(Provided data Opens)

-- ==== Sys2Proof/Machine/Slots.lean ====
section
/-! DEFINITION. The slot trigger and its frames (R42, R46, R213 to R217, R241 to R256), alignment markers (R250), the end
of a stripe's late runs, and EV_PACE_OVERSPEED. -/

namespace Sys2Proof.Machine

/-! ### Alignment markers (R250) -/

/-- The AM block of a lane (Table 7-6). -/
def amBlock (l seq slot : Nat) : List Byte := le 1 0x55 ++ le 1 l ++ le 2 seq ++ le 3 slot ++ le 1 0 ++ le 8 0x4FB807E25C913DA6

/-- One AM instant: every ACTIVE lane sends an AM. -/
def sendAms (s : State) : State :=
  let q := (s.swl.amSeq + 1) % 65536
  (List.range 128).foldl (fun s l =>
    let x := laneGet s l
    if x.state = .active then cntSwl 4 (some l) 1 (emit (.swathBlock l (amBlock l q x.lastSlot)) s) else s)
    { s with swl := { s.swl with amSeq := q } }

/-! ### One frame (R241 to R245) -/

/-- What the issue edge latches for every frame of a slot (R217, R220). -/
structure SlotInfo where
  n : Nat
  late : Bool
  chaff : Bool
  act : Bool
  rx : Nat
  rxValid : Bool
  stripeSeq : Nat
  side : Bool
  deriving DecidableEq, Repr

/-- The header word (Table 7-4). -/
def SlotInfo.header (i : SlotInfo) (l : Nat) : Nat :=
  i.rx * 2 ^ 48 + i.stripeSeq % 16 * 2 ^ 44 + flag i.side 42 + flag i.rxValid 41 + flag i.chaff 40 + flag i.late 39 + i.n * 2 ^ 16 +
  flag i.act 15 + l * 256 + 0x4B

/-- The code words of lane l: zeros for chaff and for an uncorrectable word (R248, R256). -/
def SlotInfo.words (i : SlotInfo) (stg : Tbl Nat) (bad : List (Nat × Nat)) (l : Nat) : List Nat :=
  (List.range 128).map (fun k => if i.chaff ∨ bad.contains (l, k) then 0 else tget stg (stageIndex (i.n / 8) (i.n % 8) l k) 0)

/-- The 1,040 bytes of a frame (Table 7-3). -/
def frameBytes (i : SlotInfo) (l alive : Nat) (words : List Nat) : List Byte :=
  let b := le 8 (i.header l) ++ words.flatMap (le 8) ++ le 2 alive
  b ++ le 4 (crc32c b) ++ [0, 0]

/-- Words of a byte string, eight bytes each, little-endian. -/
def wordsOfBytes (bs : List Byte) : List Nat := (List.range (ceilDiv bs.length 8)).map (fun i => fld bs (8 * i) 8)

/-- Lane l begins its frame when it is ACTIVE (R247): its words enter the lane queue (R254); a CHK unit of the device's choosing appends
alive and crc. -/
def sendFrame (i : SlotInfo) (bad : List (Nat × Nat)) (l : Nat) (s : State) : State :=
  let x := laneGet s l
  if x.state ≠ .active then s
  else
    let al := (x.alive + 1) % 65536
    let b := frameBytes i l al (i.words s.swl.staging bad l)
    chkFrame 1 l al (laneSet (emit (.swathFrame l b) s) l { x with alive := al, lastSlot := i.n, queue := wordsOfBytes b })

/-- The last word of lane l's frame has been handed to the serializer. -/
def handLane (l : Nat) (s : State) : State :=
  let x := laneGet s l
  if x.state ≠ .active ∨ x.queue.isEmpty then s
  else
    let s1 := laneSet s l { x with queue := [], aliveSent := x.alive }
    cntSwl 1 (some l) 1 (if bitAt (x.queue.headD 0) 40 then cntSwl 2 (some l) 1 s1 else s1)

/-- The frames under way have been handed over; an AM follows those of a slot n with n mod 1,024 = 1,023 (R250). -/
def handOver (s : State) : State := match s.swl.flight with
  | none => s
  | some (n, _) =>
    let s1 := (List.range 128).foldl (fun s l => handLane l s) { s with swl := { s.swl with flight := none } }
    if n % 1024 = 1023 then sendAms s1 else s1

/-- A frame and its AM have left 25 CK_ENC edges after its issue edge, before the next may be issued (R215, R246; DESIGN CHOICE, log 108). -/
def frameFlow (s : State) : State := match s.swl.flight with
  | some (_, e) => if e + 25 ≤ s.enc.edge then handOver s else s
  | none => s

/-- Account the frame of lane l (R271): chaff and frames without an in-stripe pass-pixel need no settling. -/
def accountFrame (i : SlotInfo) (l : Nat) (s : State) : State := match s.pac.acct with
  | none => s
  | some a =>
    if i.chaff ∨ ¬ laneInStripe a.hdr l i.n then s
    else
      let x := laneAcc a l
      let up := decide ((laneGet s l).state = .active)
      let f : FrameFate := if up then .unsettled else .lost
      let s1 := { s with pac := { s.pac with acct := some (putLaneAcc a l { x with frames := x.frames ++ [(i.n, f, recordRole s (i.n / 8))] }) } }
      if up then s1 else settleLane true l id (cntSwl 3 (some l) 1 s1)

/-! ### Late slots (R215) -/

/-- Note a late slot, or end the run before a slot that is not late. -/
def noteLate (n : Nat) (late : Bool) (s : State) : State :=
  if ¬ late then closeLate s
  else match s.pac.stripe with
    | none => s
    | some st =>
      let run := match st.lateRun with
        | some (a, _) => (a, n)
        | none => (n, n)
      cntEnc 3 none 1 (raiseItems 0x0702 4 [(4, n)] (setStripe { st with lateRun := some run } { s with enc := { s.enc with late := s.enc.late + 1 } }))

/-! ### Pace (Table 5-5) -/

/-- The rate over `k` slot intervals of CK_ENC (160 MHz) of the group of slot n against 1.02·f_adm. -/
def paceRate (n k dt : Nat) (s : State) : State := match s.pac.stripe with
  | none => s
  | some st =>
    let seg := n / 1024
    let fadm := (st.plan.segs.getD (seg - st.segFirst) ⟨0, 1, 0, 0⟩).fAdm
    if dt > 0 ∧ 16000000 * k > 102 * fadm * dt then
      let s1 := cntPac 3 none 1 s
      if st.overGroups.contains seg then s1
      else raiseItems 0x0606 1 [(4, seg), (4, 160000 * k / dt)]
        (setStripe { st with overGroups := seg :: st.overGroups } { s1 with pac := { s1.pac with overspeed := true } })
    else s

/-- At the first slot of a group, the group before it is judged over its eight slot intervals; at the last slot of the stripe, the last group
over the intervals it has (DEDUCED, log 27). -/
def paceCheck (n issue : Nat) (s : State) : State := match s.pac.stripe with
  | none => s
  | some st =>
    let s1 := if n % 8 = 0 ∧ n ≠ st.slotFirst then paceRate (n - 8) 8 (issue - st.grpStart) s else s
    let s2 := if n % 8 = 0 then (match s1.pac.stripe with
      | some st1 => setStripe { st1 with grpStart := issue } s1
      | none => s1) else s1
    if n + 1 ≥ st.slotEnd ∧ n % 8 ≠ 0 then paceRate n (n % 8) (issue - st.grpStart) s2 else s2

/-! ### The slot trigger (R213 to R217, R255) -/

/-- r_x and RESID_VALID at an edge (R217). -/
def residual (s : State) (st : Stripe) (edge : Nat) : Nat × Bool :=
  let x := encGet s 2
  let pos := x.posAt (19 - min 3 (s.enc.edge - edge))
  let d := posDiff pos s.enc.xref
  let sat := decide (d < -32768 ∨ d > 32767)
  (unsigned 16 (clampI d (-32768) 32767), x.posValid && !sat && !st.failX)

/-- The next target becomes current at the issue edge; its due edge is the first at or after that one (R214, R215), unless ENC0 moves in −Y. -/
def nextDue (s : State) (st : Stripe) (issue : Nat) : Option Nat :=
  if s.enc.down then none
  else ((List.range 4).map (fun k => s.enc.edge - (3 - k))).find? (fun e => decide (e ≥ issue) &&
    atOrBeyond ((encGet s 0).posAt (19 - (s.enc.edge - e))) st.tgt)

/-- What the slot sends (Table 7-5). -/
def slotChaff (s : State) (n : Nat) (late : Bool) : Bool :=
  late || match s.pac.stripe.bind (fun st => grpGet st (n / 8)) with
    | some g => !(g.final == some true)
    | none => true

/-- A group whose deadline has passed is final before its slots are read; one that never opened opens and closes at once (R165).
(DEDUCED, log 104.) -/
def settleGroup (n : Nat) (s : State) : State := match s.pac.stripe with
  | some st =>
    if n / 8 ≥ st.g0 + 4 then deadline (n / 8) (if n / 8 = st.nextGroup ∧ n / 8 < st.groupLimit then openGroup (n / 8) s else s) else s
  | none => s

/-- The role at a group's first slot is kept (R302). -/
def keepRole (n : Nat) (s : State) : State := match s.pac.stripe with
  | some st => match grpGet st (n / 8) with
    | some g => if g.active.isNone then grpPut (n / 8) { g with active := some (roleAt s (n / 8)) } s else s
    | none => s
  | none => s

/-- A chaff frame before n_u of an abort lowers n_u (R188). -/
def chaffCut (n : Nat) (chaff : Bool) (s : State) : State := match s.pac.stripe with
  | some st => match st.abort with
    | some (c, nu) => if chaff ∧ n < nu ∧ st.cut then setStripe { st with abort := some (c, n) } s else s
    | none => s
  | none => s

/-- Uncorrectable staging words that the slot reads; a word outside the stripe raises no record (R256, R32). -/
def stagingErrors (i : SlotInfo) (bad : List (Nat × Nat)) (s : State) : State :=
  if i.chaff then s
  else bad.foldl (fun s (l, k) =>
    let s1 := raiseItems 0x1008 4 [(4, i.n), (1, l), (1, k)] s
    let b := 2048 * l + 16 * k
    let inside : Bool := match s.pac.stripe with
      | some st => (List.range 16).any (fun m => (beamSlot st.adm.hdr (b + m) i.n).2.2.2)
      | none => false
    if inside ∧ groupRole s (i.n / 8) then raiseStripeLoss (lossRect 6 0 i.n i.n b (b + 15)) s1 else s1) s

/-- The last slot of the stripe has been delivered (R46). -/
def stripeDone (s : State) : State := match s.pac.stripe with
  | none => s
  | some st =>
    let s1 := closeLate s
    if st.abort.isSome then s1
    else
      let tag := st.adm.hdr.tag
      match s1.pac.stripe with
      | none => s1
      | some st1 => releaseCoefs (raiseItems 0x0602 3 [(4, st1.id), (8, tag), (4, st1.mkCount)] (setStripe { st1 with doneRaised := true, state := .runOut } s1))

/-- The slot n fires at `issue`. (DEDUCED, log 52.) -/
def fireSlot (issue due corrected : Nat) (bad : List (Nat × Nat)) (s : State) : State := match s.pac.stripe with
  | none => s
  | some st0 =>
    let n := st0.nextSlot
    let late := decide (issue > due)
    let s1 := keepRole n (settleGroup n s)
    match s1.pac.stripe with
    | none => s1
    | some st =>
      let first := decide (n = st.slotFirst)
      let last := decide (n + 1 ≥ st.slotEnd)
      let (rx, rv) := residual s1 st issue
      let info : SlotInfo := { n := n, late := late, chaff := slotChaff s1 n late, act := roleAt s1 (n / 8), rx := rx, rxValid := rv,
                               stripeSeq := st.id, side := s1.twn.paired && s1.twn.sideB }
      let (tgt, frac) := nextTarget st
      let st1 : Stripe := { st with
        tgt := if last then st.tgt else tgt, tgtFrac := if last then st.tgtFrac else frac, nextSlot := n + 1, tgtFrom := issue,
        trigArmed := st.trigArmed && !last, due := none, lastIssue := some issue, lastSlot := some n,
        started := true, state := if st.state = .runUp then .writing else st.state }
      let st2 : Stripe := { st1 with due := if last ∨ ¬ st1.trigArmed then none else nextDue s1 st1 issue }
      let s2 := setStripe st2 { s1 with
        enc := { s1.enc with trigSlot := n, trigDone := last, tgt := st2.tgt },
        swl := { s1.swl with stgCe := if info.chaff then s1.swl.stgCe else sat32 (s1.swl.stgCe + corrected) } }
      let s3 := if bitAt (trcCtrl s2) 1 then trcPush 3 (le 4 n ++ le 1 (flag info.act 2 + flag info.chaff 1 + flag late 0)) s2 else s2
      let s4 := if first then raiseItems 0x0601 3 [(4, st.id), (8, st.adm.hdr.tag)] s3 else s3
      let s5 := cntEnc 2 none 1 (if first ∨ n % 1024 = 0 then cntPac 2 none 1 s4 else s4)
      let s6 := stagingErrors info bad (noteLate n late (paceCheck n issue s5))
      let s7 := handOver s6
      let s8 := (List.range 128).foldl (fun s l => accountFrame info l (sendFrame info bad l s)) { s7 with swl := { s7.swl with flight := some (n, issue) } }
      let s9 := closeCut false (chaffCut n info.chaff s8)
      startWorkUnits (if last then stripeDone s9 else s9)

/-- A handover whose deadline D_g passes without its exchange has failed; a committed one ends with the first slot of its group (R304, R305). -/
def handoverStep (s : State) : State := match s.twn.handover, s.pac.stripe with
  | some h, some st =>
    if h.committed then (if st.nextSlot > 8 * h.group then handoverDone s else s)
    else if st.started ∧ st.nextSlot + 3 ≥ 8 * h.group ∧ h.group ≠ max32 then completeOpt h.cmd 0x41 [] { s with twn := { s.twn with handover := none } }
    else s
  | _, _ => s

/-- SLOT_TRIGGER: the issue edge of the current slot has come (R214, R255, R256). `corrected`: staging words
corrected; `bad`: uncorrectable ones by lane and word. -/
def execSlotTrigger (corrected : Nat) (bad : List (Fin 128 × Fin 128)) (s : State) : Host.Outcome State Fault Refusal :=
  match s.pac.stripe with
  | none => ok s
  | some st => match st.due with
    | none => ok s
    | some due =>
      let issue := issueEdge st due
      if issue > s.enc.edge then ok s
      else ok (handoverStep (fireSlot issue due corrected (bad.map (fun q => (q.1.val, q.2.val))) s))

end Sys2Proof.Machine
end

(Provided data Closes)

The required answer is the exact run of lines above starting at the line with "deriving DecidableEq, Repr" and ending at the line with "i.rx * 2 ^ 48", with both ends present.

  deriving DecidableEq, Repr

/-- The header word (Table 7-4). -/
def SlotInfo.header (i : SlotInfo) (l : Nat) : Nat :=
  i.rx * 2 ^ 48 + i.stripeSeq % 16 * 2 ^ 44 + flag i.side 42 + flag i.rxValid 41 + flag i.chaff 40 + flag i.late 39 + i.n * 2 ^ 16 +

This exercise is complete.